Instruction for the entries that follow: retype exactly the lines from the line with "extract_lets x6 x7" to the line with "v17 v18 v19", both included, and omit all others.

** Material provided follows **

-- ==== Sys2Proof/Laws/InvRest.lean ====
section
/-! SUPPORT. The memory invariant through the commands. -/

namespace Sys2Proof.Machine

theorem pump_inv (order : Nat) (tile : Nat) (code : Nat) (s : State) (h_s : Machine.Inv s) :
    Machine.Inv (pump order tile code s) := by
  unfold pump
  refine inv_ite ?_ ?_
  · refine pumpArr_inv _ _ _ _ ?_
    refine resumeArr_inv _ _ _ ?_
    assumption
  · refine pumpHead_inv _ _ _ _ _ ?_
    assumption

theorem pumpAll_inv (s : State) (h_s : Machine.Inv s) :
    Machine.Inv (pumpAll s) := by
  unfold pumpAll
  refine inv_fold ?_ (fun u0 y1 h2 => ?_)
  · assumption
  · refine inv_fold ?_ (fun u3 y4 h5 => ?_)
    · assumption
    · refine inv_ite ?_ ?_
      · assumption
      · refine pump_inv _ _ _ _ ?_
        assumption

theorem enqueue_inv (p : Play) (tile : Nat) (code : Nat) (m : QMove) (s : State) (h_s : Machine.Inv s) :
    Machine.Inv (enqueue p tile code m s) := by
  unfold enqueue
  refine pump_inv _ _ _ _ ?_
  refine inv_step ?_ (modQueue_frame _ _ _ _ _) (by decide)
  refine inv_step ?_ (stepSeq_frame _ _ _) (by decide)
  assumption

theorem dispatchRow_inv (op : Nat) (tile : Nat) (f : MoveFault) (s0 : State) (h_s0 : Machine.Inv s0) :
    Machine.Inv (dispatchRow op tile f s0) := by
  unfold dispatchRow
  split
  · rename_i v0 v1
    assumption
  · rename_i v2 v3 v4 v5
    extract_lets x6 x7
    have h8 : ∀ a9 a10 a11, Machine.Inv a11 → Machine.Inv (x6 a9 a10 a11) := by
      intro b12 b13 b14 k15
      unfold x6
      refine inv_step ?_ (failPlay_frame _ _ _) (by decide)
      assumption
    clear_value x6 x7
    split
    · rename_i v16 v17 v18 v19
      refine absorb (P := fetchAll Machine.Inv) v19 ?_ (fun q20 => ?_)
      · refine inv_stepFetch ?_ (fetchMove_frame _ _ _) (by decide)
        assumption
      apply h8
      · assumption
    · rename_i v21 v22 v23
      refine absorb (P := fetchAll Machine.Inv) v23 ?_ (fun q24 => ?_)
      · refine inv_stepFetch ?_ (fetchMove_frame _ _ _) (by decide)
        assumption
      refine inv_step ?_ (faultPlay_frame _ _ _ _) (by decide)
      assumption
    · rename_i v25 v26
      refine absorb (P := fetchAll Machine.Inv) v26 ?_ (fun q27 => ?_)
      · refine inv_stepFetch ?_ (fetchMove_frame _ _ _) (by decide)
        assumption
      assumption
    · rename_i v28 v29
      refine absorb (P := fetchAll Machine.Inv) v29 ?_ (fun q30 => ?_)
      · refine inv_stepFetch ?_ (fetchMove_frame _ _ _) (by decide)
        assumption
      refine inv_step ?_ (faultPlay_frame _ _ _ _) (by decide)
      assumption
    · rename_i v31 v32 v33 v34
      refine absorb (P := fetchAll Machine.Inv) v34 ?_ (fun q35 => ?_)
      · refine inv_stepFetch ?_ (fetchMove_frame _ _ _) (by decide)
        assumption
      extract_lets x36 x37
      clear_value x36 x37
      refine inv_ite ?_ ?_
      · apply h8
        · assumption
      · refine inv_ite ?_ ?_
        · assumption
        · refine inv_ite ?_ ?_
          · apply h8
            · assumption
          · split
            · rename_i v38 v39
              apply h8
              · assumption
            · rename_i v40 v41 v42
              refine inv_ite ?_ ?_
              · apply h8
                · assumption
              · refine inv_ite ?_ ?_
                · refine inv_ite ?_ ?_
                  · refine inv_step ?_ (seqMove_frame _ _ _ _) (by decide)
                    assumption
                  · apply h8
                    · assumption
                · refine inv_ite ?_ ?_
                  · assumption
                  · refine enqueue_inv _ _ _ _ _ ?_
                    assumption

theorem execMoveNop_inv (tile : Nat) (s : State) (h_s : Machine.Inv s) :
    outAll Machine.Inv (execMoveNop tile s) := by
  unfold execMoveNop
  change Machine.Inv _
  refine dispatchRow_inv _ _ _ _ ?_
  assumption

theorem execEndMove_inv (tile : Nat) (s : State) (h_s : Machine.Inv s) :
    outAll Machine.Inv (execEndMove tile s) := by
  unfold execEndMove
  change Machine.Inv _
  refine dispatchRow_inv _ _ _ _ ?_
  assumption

** End of Material provided **

Solved exercise:
    extract_lets x6 x7
    have h8 : ∀ a9 a10 a11, Machine.Inv a11 → Machine.Inv (x6 a9 a10 a11) := by
      intro b12 b13 b14 k15
      unfold x6
      refine inv_step ?_ (failPlay_frame _ _ _) (by decide)
      assumption
    clear_value x6 x7
    split
    · rename_i v16 v17 v18 v19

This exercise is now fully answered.